Big data is coming and more and more startups are getting involved in Big Data analysis and are developing products that can help companies and consumers to turn Big Data into information. There are several types of analysis that can be done and each with a different impact or result.
Recommender Systems
We know recommendations from large web shops such as Amazon.com who recommend other products that a user can buy when he or she is in the process of checkout. Most of the time these recommendations are based on what other people who bought the same product, bought as well. These recommendations are not personalized and might not be correct. With Big Data real-time recommendations are possible. These recommendations are extremely personalized and can be based upon your previous purchases, what you have been looking for in search engines, your social profile, your social posts etc. A recommender system using Big Data takes all these data into account and gives a recommendation in a split second. When a user receives a recommendation based on his actual needs, he is much more likely to buy the recommended product.
When websites start using a machine learning system for real-time recommendations, the recommendations will improve over time, as the system learns from unsuccessful recommendations.
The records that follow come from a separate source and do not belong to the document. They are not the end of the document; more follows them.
-- ==== Sys2Proof/Laws/Ops.lean ====
section
/-!
SUPPORT. What the shared operations leave alone: an interrupt message, a log entry, the counting of an object, the end of
the leases that have run out, and the taking of a request.
-/

namespace Sys2Proof.Machine

/-! ### An interrupt message changes a function's pending bits or what is sent -/

@[simp] theorem State.raiseMsix_pending (s : State) (f v : Nat) :
    (s.raiseMsix f v).pending = s.pending := by
  unfold State.raiseMsix; split
  · rfl
  · split <;> rfl
@[simp] theorem State.raiseMsix_mem (s : State) (f v : Nat) :
    (s.raiseMsix f v).mem = s.mem := by
  unfold State.raiseMsix; split
  · rfl
  · split <;> rfl
@[simp] theorem State.raiseMsix_ecc (s : State) (f v : Nat) :
    (s.raiseMsix f v).ecc = s.ecc := by
  unfold State.raiseMsix; split
  · rfl
  · split <;> rfl
@[simp] theorem State.raiseMsix_stalls (s : State) (f v : Nat) :
    (s.raiseMsix f v).stalls = s.stalls := by
  unfold State.raiseMsix; split
  · rfl
  · split <;> rfl
@[simp] theorem State.raiseMsix_sheds (s : State) (f v : Nat) :
    (s.raiseMsix f v).sheds = s.sheds := by
  unfold State.raiseMsix; split
  · rfl
  · split <;> rfl
@[simp] theorem State.raiseMsix_mesh (s : State) (f v : Nat) :
    (s.raiseMsix f v).mesh = s.mesh := by
  unfold State.raiseMsix; split
  · rfl
  · split <;> rfl
@[simp] theorem State.raiseMsix_penOps (s : State) (f v : Nat) :
    (s.raiseMsix f v).penOps = s.penOps := by
  unfold State.raiseMsix; split
  · rfl
  · split <;> rfl
@[simp] theorem State.raiseMsix_pushes (s : State) (f v : Nat) :
    (s.raiseMsix f v).pushes = s.pushes := by
  unfold State.raiseMsix; split
  · rfl
  · split <;> rfl
@[simp] theorem State.raiseMsix_engines (s : State) (f v : Nat) :
    (s.raiseMsix f v).engines = s.engines := by
  unfold State.raiseMsix; split
  · rfl
  · split <;> rfl
@[simp] theorem State.raiseMsix_hints (s : State) (f v : Nat) :
    (s.raiseMsix f v).hints = s.hints := by
  unfold State.raiseMsix; split
  · rfl
  · split <;> rfl
@[simp] theorem State.raiseMsix_fwd (s : State) (f v : Nat) :
    (s.raiseMsix f v).fwd = s.fwd := by
  unfold State.raiseMsix; split
  · rfl
  · split <;> rfl
@[simp] theorem State.raiseMsix_hbms (s : State) (f v : Nat) :
    (s.raiseMsix f v).hbms = s.hbms := by
  unfold State.raiseMsix; split
  · rfl
  · split <;> rfl
@[simp] theorem State.raiseMsix_frames (s : State) (f v : Nat) :
    (s.raiseMsix f v).frames = s.frames := by
  unfold State.raiseMsix; split
  · rfl
  · split <;> rfl
@[simp] theorem State.raiseMsix_yards (s : State) (f v : Nat) :
    (s.raiseMsix f v).yards = s.yards := by
  unfold State.raiseMsix; split
  · rfl
  · split <;> rfl
@[simp] theorem State.raiseMsix_parts (s : State) (f v : Nat) :
    (s.raiseMsix f v).parts = s.parts := by
  unfold State.raiseMsix; split
  · rfl
  · split <;> rfl
@[simp] theorem State.raiseMsix_objs (s : State) (f v : Nat) :
    (s.raiseMsix f v).objs = s.objs := by
  unfold State.raiseMsix; split
  · rfl
  · split <;> rfl
@[simp] theorem State.raiseMsix_routes (s : State) (f v : Nat) :
    (s.raiseMsix f v).routes = s.routes := by
  unfold State.raiseMsix; split
  · rfl
  · split <;> rfl
@[simp] theorem State.raiseMsix_logs (s : State) (f v : Nat) :
    (s.raiseMsix f v).logs = s.logs := by
  unfold State.raiseMsix; split
  · rfl
  · split <;> rfl
@[simp] theorem State.raiseMsix_ports (s : State) (f v : Nat) :
    (s.raiseMsix f v).ports = s.ports := by
  unfold State.raiseMsix; split
  · rfl
  · split <;> rfl
@[simp] theorem State.raiseMsix_fabric (s : State) (f v : Nat) :
    (s.raiseMsix f v).fabric = s.fabric := by
  unfold State.raiseMsix; split
  · rfl
  · split <;> rfl
@[simp] theorem State.raiseMsix_season (s : State) (f v : Nat) :
    (s.raiseMsix f v).season = s.season := by
  unfold State.raiseMsix; split
  · rfl
  · split <;> rfl
@[simp] theorem State.raiseMsix_power (s : State) (f v : Nat) :
    (s.raiseMsix f v).power = s.power := by
  unfold State.raiseMsix; split
  · rfl
  · split <;> rfl
@[simp] theorem State.raiseMsix_perfs (s : State) (f v : Nat) :
    (s.raiseMsix f v).perfs = s.perfs := by
  unfold State.raiseMsix; split
  · rfl
  · split <;> rfl
@[simp] theorem State.raiseMsix_flash (s : State) (f v : Nat) :
    (s.raiseMsix f v).flash = s.flash := by
  unfold State.raiseMsix; split
  · rfl
  · split <;> rfl
@[simp] theorem State.raiseMsix_clock (s : State) (f v : Nat) :
    (s.raiseMsix f v).clock = s.clock := by
  unfold State.raiseMsix; split
  · rfl
  · split <;> rfl
@[simp] theorem State.raiseMsix_time (s : State) (f v : Nat) :
    (s.raiseMsix f v).time = s.time := by
  unfold State.raiseMsix; split
  · rfl
  · split <;> rfl
@[simp] theorem State.raiseMsix_ctr (s : State) (f v : Nat) :
    (s.raiseMsix f v).ctr = s.ctr := by
  unfold State.raiseMsix; split
  · rfl
  · split <;> rfl
@[simp] theorem State.raiseMsix_free (s : State) (f v : Nat) :
    (s.raiseMsix f v).free = s.free := by
  unfold State.raiseMsix; split
  · rfl
  · split <;> rfl
@[simp] theorem State.raiseMsix_host_numVfs (s : State) (f v : Nat) :
    (s.raiseMsix f v).host.numVfs = s.host.numVfs := by
  unfold State.raiseMsix; split
  · rfl
  · split <;> rfl
@[simp] theorem State.raiseMsix_host_msixEn (s : State) (f v : Nat) :
    (s.raiseMsix f v).host.msixEn = s.host.msixEn := by
  unfold State.raiseMsix; split
  · rfl
  · split <;> rfl
@[simp] theorem State.raiseMsix_host_linkUp (s : State) (f v : Nat) :
    (s.raiseMsix f v).host.linkUp = s.host.linkUp := by
  unfold State.raiseMsix; split
  · rfl
  · split <;> rfl
@[simp] theorem State.raiseMsix_host_perst (s : State) (f v : Nat) :
    (s.raiseMsix f v).host.perst = s.host.perst := by
  unfold State.raiseMsix; split
  · rfl
  · split <;> rfl
@[simp] theorem State.raiseMsix_host_sems (s : State) (f v : Nat) :
    (s.raiseMsix f v).host.sems = s.host.sems := by
  unfold State.raiseMsix; split
  · rfl
  · split <;> rfl
@[simp] theorem State.raiseMsix_host_mgmtQ (s : State) (f v : Nat) :
    (s.raiseMsix f v).host.mgmtQ = s.host.mgmtQ := by
  unfold State.raiseMsix; split
  · rfl
  · split <;> rfl
@[simp] theorem State.raiseMsix_host_llynQ (s : State) (f v : Nat) :
    (s.raiseMsix f v).host.llynQ = s.host.llynQ := by
  unfold State.raiseMsix; split
  · rfl
  · split <;> rfl
@[simp] theorem State.raiseMsix_host_store (s : State) (f v : Nat) :
    (s.raiseMsix f v).host.store = s.host.store := by
  unfold State.raiseMsix; split
  · rfl
  · split <;> rfl
@[simp] theorem State.raiseMsix_host_src (s : State) (f v : Nat) :
    (s.raiseMsix f v).host.src = s.host.src := by
  unfold State.raiseMsix; split
  · rfl
  · split <;> rfl
@[simp] theorem State.raiseMsix_host_fnNext (s : State) (f v : Nat) :
    (s.raiseMsix f v).host.fnNext = s.host.fnNext := by
  unfold State.raiseMsix; split
  · rfl
  · split <;> rfl
@[simp] theorem State.raiseMsix_host_mgmtUp (s : State) (f v : Nat) :
    (s.raiseMsix f v).host.mgmtUp = s.host.mgmtUp := by
  unfold State.raiseMsix; split
  · rfl
  · split <;> rfl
Clustering and Segmentation
Clustering analysis and segmentations is a data driven approach to look for patterns within Big Data and to group similar data objects, behaviours or whatever can be found within the data. This goes much further than human created segments, which are mostly, based on easily identifiable traits such a location, age, gender etc.
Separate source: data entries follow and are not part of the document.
/-- Settles O7: one frame for the arithmetic forms, with the INV rule of each, and the integer frame for the others. -/
theorem scalarFloats : Obligations.ScalarFloats := by
  intro s st p d a b h x F R bad B C
  have hab : s.canRun st p [a.toNat, b.toNat] := h.mono (by simp)
  have ha : s.canRun st p [a.toNat] := h.mono (by simp)
  have two (f : FVal → FVal → FVal) := execF_fRes d hab (fun x => [f32of (x.getG a), f32of (x.getG b)])
    (fun x => f (f32of (x.getG a)) (f32of (x.getG b)))
  refine ⟨two FVal.add, two FVal.sub, two FVal.mul, two FVal.min, two FVal.max, ?div, ?sqrt, ?fma,
    execFCmp_run d hab FVal.eq, execFCmp_run d hab FVal.lt, execFCmp_run d hab FVal.le,
    execGA_run d ha (g := fun v => (BitVec.ofNat 64 (fp32.encode (fOfInt v.toInt)), 0)) rfl,
    ?toInt⟩
  case toInt =>
    exact execGA_run d ha (g := fun v => (BitVec.ofNat 64 (toIntTy 64 (f32of v)).code, (toIntTy 64 (f32of v)).flags))
      (toIntTy_64 (f32of (x.getG a)))
  case div =>
    exact execF_fRes_strict d hab (fun x => [f32of (x.getG a), f32of (x.getG b)])
      (fun x => (f32of (x.getG a)).div (f32of (x.getG b)))
  case sqrt => exact execF_fRes_strict d ha (fun x => [f32of (x.getG a)]) (fun x => (f32of (x.getG a)).sqrt)
  case fma =>
    exact execF_fRes d h (fun x => [f32of (x.getG a), f32of (x.getG b), f32of (x.getG d)])
      (fun x => FVal.fma (f32of (x.getG a)) (f32of (x.getG b)) (f32of (x.getG d)))

end Sys2Proof.Machine
end

section
/-!
SUPPORT, O8, O10 and O11. Vector integer results (R58), the elements of a vector register and the bits of a predicate after an
elementwise write (R99, R112), and the fused and comparing vector instructions.
-/

namespace Sys2Proof.Machine

/-! ### Codes as integers (R42) -/

theorem toInt_of_lt {w n : Nat} (h : n < 2 ^ w) :
    toInt w n = if 2 * n < 2 ^ w then (n : Int) else (n : Int) - 2 ^ w := by
  simp [toInt, Nat.mod_eq_of_lt h]

theorem ofInt_eq (w : Nat) (i : Int) : ofInt w i = (i % 2 ^ w).toNat := by simp [ofInt]

/-- A code of `w` bits reads as an integer in the range of `w` bits. -/
theorem toInt_bounds (w n : Nat) : -(2 ^ w : Nat) ≤ 2 * toInt w n ∧ 2 * toInt w n < (2 ^ w : Nat) := by
  have h : n % 2 ^ w < 2 ^ w := Nat.mod_lt n (Nat.two_pow_pos w)
  unfold toInt
  dsimp only
  split <;> omega

/-! ### Vector integer results (R58) -/

/-- Integer ET codes have no float format (R104). -/
theorem fmtOf_of_etInt {et : Nat} (h : etInt et = true) : fmtOf et = none := by
  simp only [etInt, decide_eq_true_eq] at h
  match et, h with
  | 3, _ | 4, _ | 5, _ | 6, _ => rfl

/-- A binary operation of an integer type works on the two codes as integers (R110). -/
theorem vBin_of_etInt {et : Nat} (h : etInt et = true) (g : Fmt → FVal → FVal → ERes) (k : Nat → Int → Int → ERes)
    (a b : Nat) : vBin et g k a b = k (etWidth et) (toInt (etWidth et) a) (toInt (etWidth et) b) := by
  simp only [vBin, fmtOf_of_etInt h]
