-- ==== Sys2Proof/Machine/FastVerbs.lean ====
section
/-! DEFINITION. What the fast verbs do at the block that takes them, and the reply each earns: DEMAND, CYCLE, STOP and
LOOKUP at the claim table, STATUS over every block, READ-NOTICE and RESET-LINK at the link port, CONFIGURE at the claim
table and the supply monitor (chapters Claim States and Verbs, Replies and Notices). -/

namespace Sys2Proof.Machine

/-- The result of a fast verb: the status and payload of its reply, and the state it leaves. -/
structure VerbResult where
  status : Status
  payload : List Octet
  state : State
  deriving DecidableEq, Repr

/-! ### DEMAND and CYCLE (R29 to R31) -/

/-- A DEMAND applied to a claim in RUN (R30): the new values, the refresh timer, and, when a value has changed, the
estimate and side from the record (R13; log 11). -/
def State.applyDemand (s : State) (h : Handle) (d : DemandFields) : State :=
  let c := s.claim h
  let s := s.setClaim h
    { c with
      demand := d.demand, sign := d.sign, band := d.band, refreshTimer := .running (c.refreshWindow.getD 0) }
  if c.demand = d.demand ∧ c.sign = d.sign ∧ c.band = d.band then s
  else
    match s.tableRead h with
    | (none, s) => s
    | (some r, s) => s.setEstimate h (r.estimate d.demand d.sign d.band) (drawSide d.demand d.sign)

/-- The short flag of a claim's primary channel (R128). -/
def State.shortFlagOf (s : State) (c : Claim) : Bool :=
  match c.stageMap with
  | none => false
  | some m => (s.channel m.primary).shortFlag

/-- The shortfall counter of a claim's primary channel (R128). -/
def State.shortfallOf (s : State) (c : Claim) : Nat :=
  match c.stageMap with
  | none => 0
  | some m => (s.channel m.primary).shortfall

/-- The OK payload of a DEMAND reply (9.10.3). -/
def demandPayload (s : State) (h : Handle) : List Octet :=
  let c := s.claim h
  [c.state.code] ++ octets16 c.driveGrant ++ octets16 c.returnGrant ++ [markOctet (s.shortFlagOf c)]

/-- A DEMAND at the claim table (R23, R29, R179). -/
def demandAtTable (s : State) (h : Handle) (d : DemandFields) : VerbResult :=
  match (s.claim h).state with
  | .unbound => ⟨.noClaim, [], s⟩
  | .run =>
    let s := s.applyDemand h d
    ⟨.ok, demandPayload s h, s⟩
  | .stale => ⟨.wrongState, [ClaimState.stale.code], s⟩
  | .releasing => ⟨.wrongState, [ClaimState.releasing.code], s⟩
  | .braking => ⟨.wrongState, [ClaimState.braking.code], s⟩
  | .halted => ⟨.wrongState, [ClaimState.halted.code], s⟩
  | .tripped => ⟨.wrongState, [ClaimState.tripped.code], s⟩

/-- CYCLE entries refused, counted (R184). -/
def State.refuseEntries (s : State) (k : Nat) : State :=
  { s with link := { s.link with cycleRefusals := satAdd Config.octetMax s.link.cycleRefusals k } }

/-- One entry of a CYCLE (R31): applied to a claim in RUN, refused and counted otherwise. -/
def cycleEntry (s : State) (e : CycleEntry) : State :=
  if (s.claim e.handle).state = .run then s.applyDemand e.handle e.fields else s.refuseEntries 1

/-- The entries of a CYCLE, one after another in list order (R31, R183). -/
def cycleAtTable (s : State) (entries : List CycleEntry) : State := entries.foldl cycleEntry s

/-! ### STOP (R42) -/

/-- A STOP at the claim table: the scope is one handle or, with none, ALL. -/
def stopAtTable (s : State) (scope : Option Handle) : VerbResult :=
  let (count, s) := s.brakeAll (match scope with | none => Handle.all | some h => [h])
  ⟨.ok, [octetOf count], s⟩

/-! ### LOOKUP (R20, R21) -/

/-- The read a LOOKUP makes: the base part, unless the claim is already LOST (R20). -/
def lookupRead (s : State) (h : Handle) : Option BaseRecord × State :=
  if (s.claim h).condition = some .lost then (none, s) else s.tableRead h

/-- The OK payload of a LOOKUP reply (9.10.3). -/
def lookupPayload (s : State) (h : Handle) (r : Option BaseRecord) : List Octet :=
  let c := s.claim h
  let partner := c.stageMap.bind (·.partner)
  let presence : Octet :=
    0#5 ++ BitVec.ofBool c.tripReason.isSome ++ BitVec.ofBool r.isSome ++ BitVec.ofBool partner.isSome
  let cls := (c.stageMap.map (fun m => m.cls.code)).getD 0
  let primary := (c.stageMap.map (fun m => octetOf m.primary)).getD 0
  [c.state.code, cls, primary, (partner.map (fun p => octetOf p)).getD 0, presence, (c.condition.map (·.code)).getD 0,
      octetOf ((r.map (·.level)).getD 0)]
    ++ octets16 ((r.map (·.floor)).getD 0) ++ [(r.map (·.flags.octet)).getD 0]
    ++ signedOctets16 c.demand ++ [signBandOctet c.sign c.band] ++ octets16 c.estimate ++ [c.side.code]
    ++ octets16 c.driveGrant ++ octets16 c.returnGrant ++ octets16 (s.shortfallOf c)
    ++ [markOctet (s.shortFlagOf c), (c.tripReason.map (·.code)).getD 0]

/-- The CLEAR of a LOOKUP at the primary channel: the counter becomes 0, the flag stays (R21). -/
def State.clearShortfall (s : State) (h : Handle) : State :=
  match (s.claim h).stageMap with
  | none => s
  | some m => s.modChannel m.primary (fun k => { k with shortfall := 0 })

/-- A LOOKUP at the claim table (R20, R21). -/
def lookupAtTable (s : State) (h : Handle) (clear : Bool) : VerbResult :=
  if (s.claim h).state = .unbound then ⟨.noClaim, [], s⟩
  else
    let (r, s) := lookupRead s h
    ⟨.ok, lookupPayload s h r, if clear then s.clearShortfall h else s⟩

/-! ### STATUS (R182) -/

/-- The tag of the entry at one depth, read for STATUS; none when it is LOST or found LOST (R62). -/
def statusRead (acc : List (Option Nat) × State) (depth : Nat) : List (Option Nat) × State :=
  match acc.2.readEnvelopeAndRecompute depth with
  | (.values e, s) => (acc.1 ++ [some e.tag], s)
  | (.lost _, s) => (acc.1 ++ [none], s)

/-- The tags of the stack, bottom to top, and the state the reads leave (log 16). -/
def statusTags (s : State) : List (Option Nat) × State :=
  ((List.range s.table.stack.length).map (· + 1)).foldl statusRead ([], s)

/-- The tag octets at depths 1 to 8; 0 beyond the depth and where unknown (9.10.3). -/
def tagOctets (tags : List (Option Nat)) : List Octet :=
  (List.range 8).map (fun i => octetOf ((tags.getD i none).getD 0))

/-- The unknown-tags octet: bit n − 1 set when the tag at depth n is unknown (9.10.3). -/
def unknownTags (tags : List (Option Nat)) : Octet :=
  octetOf (((List.range 8).map (fun i => if tags[i]? = some none then 2 ^ i else 0)).sum)

/-- The OK payload of a STATUS reply (9.10.3). -/
def statusPayload (s : State) (tags : List (Option Nat)) : List Octet :=
  [s.table.partState.code, s.monitor.state.code, supplyReasonCode s.monitor.reason]
    ++ octets16 s.monitor.lastDrive ++ octets16 s.monitor.lastReturn ++ [markOctet s.monitor.lastReady]
    ++ octets16 s.table.g ++ octets16 s.table.budgets.drive ++ octets16 s.table.budgets.ret
    ++ [octetOf (s.table.budgets.cut.getD 0)]
    ++ octets16 s.passes.driveSlack ++ octets16 s.passes.returnSlack
    ++ [octetOf s.table.stack.length, unknownTags tags] ++ tagOctets tags
    ++ [octetOf s.memory.free, octetOf s.boundClaims, octetOf s.link.urgent.length, octetOf s.link.normal.length,
      octetOf s.link.notices.length, markOctet s.passes.inFlight.isSome, markOctet s.table.safeOff,
      octetOf s.link.headerErrors, octetOf s.link.frameErrors, octetOf s.link.formatErrors, octetOf s.link.dropped,
      octetOf s.link.lostNotices, octetOf s.link.cycleRefusals, octetOf s.monitor.checkErrors,
      octetOf s.memory.repairs]

/-- A STATUS: the reads of the stack, then every value as it stands after them (R182). -/
def statusOfPart (s : State) : VerbResult :=
  let (tags, s) := statusTags s
  ⟨.ok, statusPayload s tags, s⟩

/-! ### READ-NOTICE and RESET-LINK (R173, R187) -/

/-- A READ-NOTICE at the link port (R187). -/
def readNoticeAtPort (s : State) : VerbResult :=
  match s.link.notices with
  | [] => ⟨.empty, [], s⟩
  | n :: rest => ⟨.ok, n.octets, { s with link := { s.link with notices := rest } }⟩

/-- The link port emptied: both queues, the FIFO and the six counters (R173). -/
def LinkPort.cleared (l : LinkPort) : LinkPort :=
  { l with
    urgent := [], normal := [], notices := [], headerErrors := 0, frameErrors := 0, formatErrors := 0, dropped := 0,
    lostNotices := 0, cycleRefusals := 0 }

/-- A RESET-LINK at the link port (R116, R173). -/
def resetLinkAtPort (s : State) : VerbResult := ⟨.ok, [], { s with link := s.link.cleared }⟩

/-! ### CONFIGURE (R68, R150, R180) -/

/-- The base envelope of a CONFIGURE (R68). -/
def ConfigureFields.envelope (f : ConfigureFields) : Envelope := ⟨0, f.driveLimit, f.returnLimit, 7⟩

/-- CONFIGURE at the supply monitor (R150): G, the timeout, ABSENT, and the timer started; a SUPPLY notice when the state
was not ABSENT. -/
def State.configureMonitor (s : State) (f : ConfigureFields) : State :=
  let before := s.monitor.state
  let s := { s with
    monitor := { s.monitor with
      state := .absent, reason := none, g := f.g, timeout := some f.timeout, timer := .running f.timeout } }
  if before = .absent then s else s.post (.supply .absent none)

/-- CONFIGURE at the claim table (R68): the base envelope written anew, G, the standing ABSENT, the part READY. -/
def State.configureTable (s : State) (f : ConfigureFields) : State :=
  let cell := if s.table.partState = .unconfigured then 1 else 0
  { s with
    memory := { s.memory with free := s.memory.free - cell }
    table := { s.table with
      partState := .ready, g := f.g, stack := [⟨Part.written f.envelope, .intact⟩], standing := ⟨.absent, 0, 0⟩ } }

/-- A CONFIGURE taken or refused (R180). -/
def configurePart (s : State) (f : ConfigureFields) : VerbResult :=
  if s.boundClaims ≠ 0 ∨ 1 < s.table.stack.length then ⟨.wrongState, [s.table.partState.code], s⟩
  else ⟨.ok, [], ((s.configureMonitor f).configureTable f).recompute⟩

end Sys2Proof.Machine
end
Big data driven clustering and segmentation done by algorithms can find segments and patterns that would otherwise remained hidden. When using self-learning algorithms the segmentation is improved while doing the segmentation as the algorithm learns about the segmentation it creates itself. It can come up with clusters of consumers who are becoming a parent in a geographical location in a certain age group and with a certain type of job. The result can be used to drive very personalized and targets marketing efforts. Whatever can be found in the Big Data can be turned into a segment and this can help companies to better serve their customers.
Outlier Detection
Finding the outlier within Big Data and thereby identifying the unique exception can lead to discovering unexpected knowledge. Finding an outlier can be something like finding a needle in a haystack, but for algorithms it is less difficult. Such anomalies can have exceptional value when they are found. A good example is fraud detection or identifying criminal activities in online banking.
With machine learning and self-learning algorithms outlier detection can find correlations that are too vague for humans to find because of the huge amount of data necessary.
Predictive Analytics
Analysing current and historical Big Data can help to make predictions about future events. This is a huge difference from existing business intelligence, which normally only looks at what has happened using analytical tools but this says nothing about the future. Predictive analysis can help companies provide actionable intelligence based on that same data.
Predictive analysis is often used in the insurance industry to determine which policyholders will make claim and which not. But nowadays predictive analysis is used in many different industries. This type of analysis works better the more data is available as the algorithm can take more variables into account to make the prediction.
Similarity Search
With similarity search an algorithm tries to find an object that is most similar to the object of interest. The best know algorithm at work for similarity search is the app Shazam that can find a song in a database of million songs after listening to the song for just a few seconds.
In the past we have already done SQL queries to find components that match certain conditions such as find all cars within a certain age range from a certain brand. Whereas similarity searches can be more like find all cars like this one. As these algorithms use Big Data to find similarities there is a far better change of success and to find what you are looking for. Algorithms most of the time can also perform thousands of searches at the same time in a split second, thereby being able to localize in an instant what you are looking for.